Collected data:
-- ==== Sys2Proof/Machine/Core.lean ====
section
/-! DEFINITION. The machine behind the host's interface. -/

def Sys2Proof.core : Host.Core :=
  { State := Sys2Proof.Machine.State, Fault := Sys2Proof.Machine.Fault,
    Refusal := Sys2Proof.Machine.Refusal, step := Sys2Proof.Machine.step,
    reset := Sys2Proof.Machine.State.reset }
end

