/-- The `n` bytes from address `a` on lie in one region and hold the little-endian value `v`
(20_memory.md R66, R70). -/
def HoldsValue (s : State) (a n : Nat) (v : Word) : Prop :=
  InOneRegion s.cfg a n ∧ v.toNat < 2 ^ (8 * n) ∧ ∀ j < n, s.byteAt (a + j) = some (byte v j)

/-- The operand, taken as a source, has the value `v` (42_move.md R183): the low bytes of its register,
its literal, or the bytes at its address. -/
def SourceIs (s : State) (x : Operand) (v : Word) : Prop :=
  match x with
  | .r w k => v.toNat = (s.reg k).toNat % 2 ^ (8 * w)
  | .i _ y => v = y
  | .mi w a => HoldsValue s a.toNat w v
  | .mr w k => HoldsValue s (s.reg k).toNat w v

/-- The address and the number of bytes of an operand in memory (42_move.md R182). -/
def MemoryPlace (s : State) (x : Operand) (a : Word) (n : Nat) : Prop :=
  (x = .mi n a) ∨ (∃ k, x = .mr n k ∧ a = s.reg k)

/-- The two sleeps with one operand. -/
def sleeps (x : Operand) : List Instr := [.sleepms x, .sleepsec x]

/-- The eight moves with one pair of operands. -/
def moves (d x : Operand) : List Instr :=
  [.mval8 d x, .mval16 d x, .mval24 d x, .mval32 d x, .mval40 d x, .mval48 d x, .mval56 d x,
   .mval64 d x]

/-- What every completed instruction does besides its own effect (40_cycle_fetch_decode.md R147, R149,
R150): `ip` past it, `cur_op` its opcode, the latches its operands, one more cycle. -/
def after (i : Instr) (l1 l2 : Latch) (s : State) : State :=
  { s with
    ip := s.ip + BitVec.ofNat 64 (i.length s.cfg)
    curOp := s.cfg.opcodeOf i.operation
    opnd1 := l1
    opnd2 := l2
    cycles := s.cycles + 1 }

/-- Fault entry (60_exceptions.md R230, 20_memory.md R80) from `s`, which has not faulted, to `t`: the
record latched, `running` cleared, the sticky bit of an overrun in test mode, and all else as it was,
but for `ip`, `cur_op` and the latches, of which nothing is said. -/
structure Faulted (s t : State) (f : FaultRecord) : Prop where
  fault : t.fault = some f
  running : t.running = false
  regs : t.regs = s.regs
  rom : t.rom = s.rom
  ram : t.ram = s.ram
  flags : t.flags = s.flags
  sp : t.sp = s.sp
  countdown : t.countdown = s.countdown
  cycles : t.cycles = s.cycles
  cfg : t.cfg = s.cfg
  romErr : t.romErr = (s.romErr || (s.cfg.testMode && f.kind == .regionOverrunROM))
  ramErr : t.ramErr = (s.ramErr || (s.cfg.testMode && f.kind == .regionOverrunRAM))

/-- A memory fault's record (60_exceptions.md R221). -/
def memoryFault (kind : FaultKind) (a : Word) (n : Nat) (x : Access) (insnIp : Word) : FaultRecord where
  kind := kind
  addr := some a
  width := some n
  access := some x
  info := none
  insnIp := insnIp

/-- A decode fault's record (60_exceptions.md R221). -/
def decodeRecord (kind : FaultKind) (info : BitVec 16) (insnIp : Word) : FaultRecord where
  kind := kind
  addr := none
  width := none
  access := none
  info := some info
  insnIp := insnIp

/-- The overrun kind of a region (60_exceptions.md R220). -/
def overrunKind : Region → FaultKind
  | .rom => .regionOverrunROM
  | .ram => .regionOverrunRAM

/-- The next cycle is a normal one (40_cycle_fetch_decode.md R141). -/
def Ready (s : State) : Prop :=
  s.fault = none ∧ s.running = true ∧ ¬ (s.flags.getLsbD 5 = true ∧ s.countdown ≠ 0)

/-- The state with bit 5 of the flags, `sleep`, cleared (40_cycle_fetch_decode.md R141). -/
def woken (s : State) : State := { s with flags := s.flags &&& 0xDF#8 }

/-- The next step runs the instruction `i` (40_cycle_fetch_decode.md R141): it is `exec` of it from the
state with the sleep flag cleared, but for the flags, which a cycle that faults keeps as they were
before it (R149). -/
def StepRuns (s : State) (i : Instr) : Prop :=
  ∃ t, exec i (woken s) = .next t ∧
    step s = .next (if t.fault = none then t else { t with flags := s.flags })

/-- The next step takes a fault with this record. -/
def StepFaults (s : State) (f : FaultRecord) : Prop := ∃ t, step s = .next t ∧ Faulted s t f

/-- At `ip` stand the opcode bytes of a mnemonic, then the bytes of these descriptors, then these bytes. -/
def StandsAtIp (s : State) (o : Operation) (ds : List Desc) (rest : List Byte) : Prop :=
  BytesAt s s.ip.toNat (opcodeBytes (s.cfg.opcodeOf o) ++ ds.map s.cfg.byteOf ++ rest)

/-- The length of the data field of an operand (30_encoding.md R115, R116): one byte for a register
index; else the descriptor's width, or the nominal width where that is 0. -/
def fieldLength (nominal : Nat) (e : Desc) : Nat :=
  match e.mode with
  | .r => 1
  | .mr => 1
  | .i => if e.width = 0 then nominal else e.width
  | .mi => e.width

/-- A fetch of `n` bytes at `ip + off` starts in no region (60_exceptions.md R222): the next step takes
`BusOutOfBounds`. -/
def OutsideFaults (s : State) (off n : Nat) : Prop :=
  route s.cfg (s.ip.toNat + off) = none →
    StepFaults s (memoryFault .busOutOfBounds (s.ip + BitVec.ofNat 64 off) n .fetch s.ip)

- [WHAT THE TASK ASKS] In full and without alteration, repeat the records.

- [WORKED SOLUTION]
-- ==== Sys2Proof/Machine/Core.lean ====
section
/-! DEFINITION. The machine behind the host's interface. -/

def Sys2Proof.core : Host.Core :=
  { State := Sys2Proof.Machine.State, Fault := Sys2Proof.Machine.Fault,
    Refusal := Sys2Proof.Machine.Refusal, step := Sys2Proof.Machine.step,
    reset := Sys2Proof.Machine.State.reset }
end

/-- The `n` bytes from address `a` on lie in one region and hold the little-endian value `v`
(20_memory.md R66, R70). -/
def HoldsValue (s : State) (a n : Nat) (v : Word) : Prop :=
  InOneRegion s.cfg a n ∧ v.toNat < 2 ^ (8 * n) ∧ ∀ j < n, s.byteAt (a + j) = some (byte v j)

/-- The operand, taken as a source, has the value `v` (42_move.md R183): the low bytes of its register,
its literal, or the bytes at its address. -/
def SourceIs (s : State) (x : Operand) (v : Word) : Prop :=
  match x with
  | .r w k => v.toNat = (s.reg k).toNat % 2 ^ (8 * w)
  | .i _ y => v = y
  | .mi w a => HoldsValue s a.toNat w v
  | .mr w k => HoldsValue s (s.reg k).toNat w v

/-- The address and the number of bytes of an operand in memory (42_move.md R182). -/
def MemoryPlace (s : State) (x : Operand) (a : Word) (n : Nat) : Prop :=
  (x = .mi n a) ∨ (∃ k, x = .mr n k ∧ a = s.reg k)

/-- The two sleeps with one operand. -/
def sleeps (x : Operand) : List Instr := [.sleepms x, .sleepsec x]

/-- The eight moves with one pair of operands. -/
def moves (d x : Operand) : List Instr :=
  [.mval8 d x, .mval16 d x, .mval24 d x, .mval32 d x, .mval40 d x, .mval48 d x, .mval56 d x,
   .mval64 d x]

/-- What every completed instruction does besides its own effect (40_cycle_fetch_decode.md R147, R149,
R150): `ip` past it, `cur_op` its opcode, the latches its operands, one more cycle. -/
def after (i : Instr) (l1 l2 : Latch) (s : State) : State :=
  { s with
    ip := s.ip + BitVec.ofNat 64 (i.length s.cfg)
    curOp := s.cfg.opcodeOf i.operation
    opnd1 := l1
    opnd2 := l2
    cycles := s.cycles + 1 }

/-- Fault entry (60_exceptions.md R230, 20_memory.md R80) from `s`, which has not faulted, to `t`: the
record latched, `running` cleared, the sticky bit of an overrun in test mode, and all else as it was,
but for `ip`, `cur_op` and the latches, of which nothing is said. -/
structure Faulted (s t : State) (f : FaultRecord) : Prop where
  fault : t.fault = some f
  running : t.running = false
  regs : t.regs = s.regs
  rom : t.rom = s.rom
  ram : t.ram = s.ram
  flags : t.flags = s.flags
  sp : t.sp = s.sp
  countdown : t.countdown = s.countdown
  cycles : t.cycles = s.cycles
  cfg : t.cfg = s.cfg
  romErr : t.romErr = (s.romErr || (s.cfg.testMode && f.kind == .regionOverrunROM))
  ramErr : t.ramErr = (s.ramErr || (s.cfg.testMode && f.kind == .regionOverrunRAM))

/-- A memory fault's record (60_exceptions.md R221). -/
def memoryFault (kind : FaultKind) (a : Word) (n : Nat) (x : Access) (insnIp : Word) : FaultRecord where
  kind := kind
  addr := some a
  width := some n
  access := some x
  info := none
  insnIp := insnIp

/-- A decode fault's record (60_exceptions.md R221). -/
def decodeRecord (kind : FaultKind) (info : BitVec 16) (insnIp : Word) : FaultRecord where
  kind := kind
  addr := none
  width := none
  access := none
  info := some info
  insnIp := insnIp

/-- The overrun kind of a region (60_exceptions.md R220). -/
def overrunKind : Region → FaultKind
  | .rom => .regionOverrunROM
  | .ram => .regionOverrunRAM

/-- The next cycle is a normal one (40_cycle_fetch_decode.md R141). -/
def Ready (s : State) : Prop :=
  s.fault = none ∧ s.running = true ∧ ¬ (s.flags.getLsbD 5 = true ∧ s.countdown ≠ 0)

/-- The state with bit 5 of the flags, `sleep`, cleared (40_cycle_fetch_decode.md R141). -/
def woken (s : State) : State := { s with flags := s.flags &&& 0xDF#8 }

/-- The next step runs the instruction `i` (40_cycle_fetch_decode.md R141): it is `exec` of it from the
state with the sleep flag cleared, but for the flags, which a cycle that faults keeps as they were
before it (R149). -/
def StepRuns (s : State) (i : Instr) : Prop :=
  ∃ t, exec i (woken s) = .next t ∧
    step s = .next (if t.fault = none then t else { t with flags := s.flags })

/-- The next step takes a fault with this record. -/
def StepFaults (s : State) (f : FaultRecord) : Prop := ∃ t, step s = .next t ∧ Faulted s t f

/-- At `ip` stand the opcode bytes of a mnemonic, then the bytes of these descriptors, then these bytes. -/
def StandsAtIp (s : State) (o : Operation) (ds : List Desc) (rest : List Byte) : Prop :=
  BytesAt s s.ip.toNat (opcodeBytes (s.cfg.opcodeOf o) ++ ds.map s.cfg.byteOf ++ rest)

/-- The length of the data field of an operand (30_encoding.md R115, R116): one byte for a register
index; else the descriptor's width, or the nominal width where that is 0. -/
def fieldLength (nominal : Nat) (e : Desc) : Nat :=
  match e.mode with
  | .r => 1
  | .mr => 1
  | .i => if e.width = 0 then nominal else e.width
  | .mi => e.width

/-- A fetch of `n` bytes at `ip + off` starts in no region (60_exceptions.md R222): the next step takes
`BusOutOfBounds`. -/
def OutsideFaults (s : State) (off n : Nat) : Prop :=
  route s.cfg (s.ip.toNat + off) = none →
    StepFaults s (memoryFault .busOutOfBounds (s.ip + BitVec.ofNat 64 off) n .fetch s.ip)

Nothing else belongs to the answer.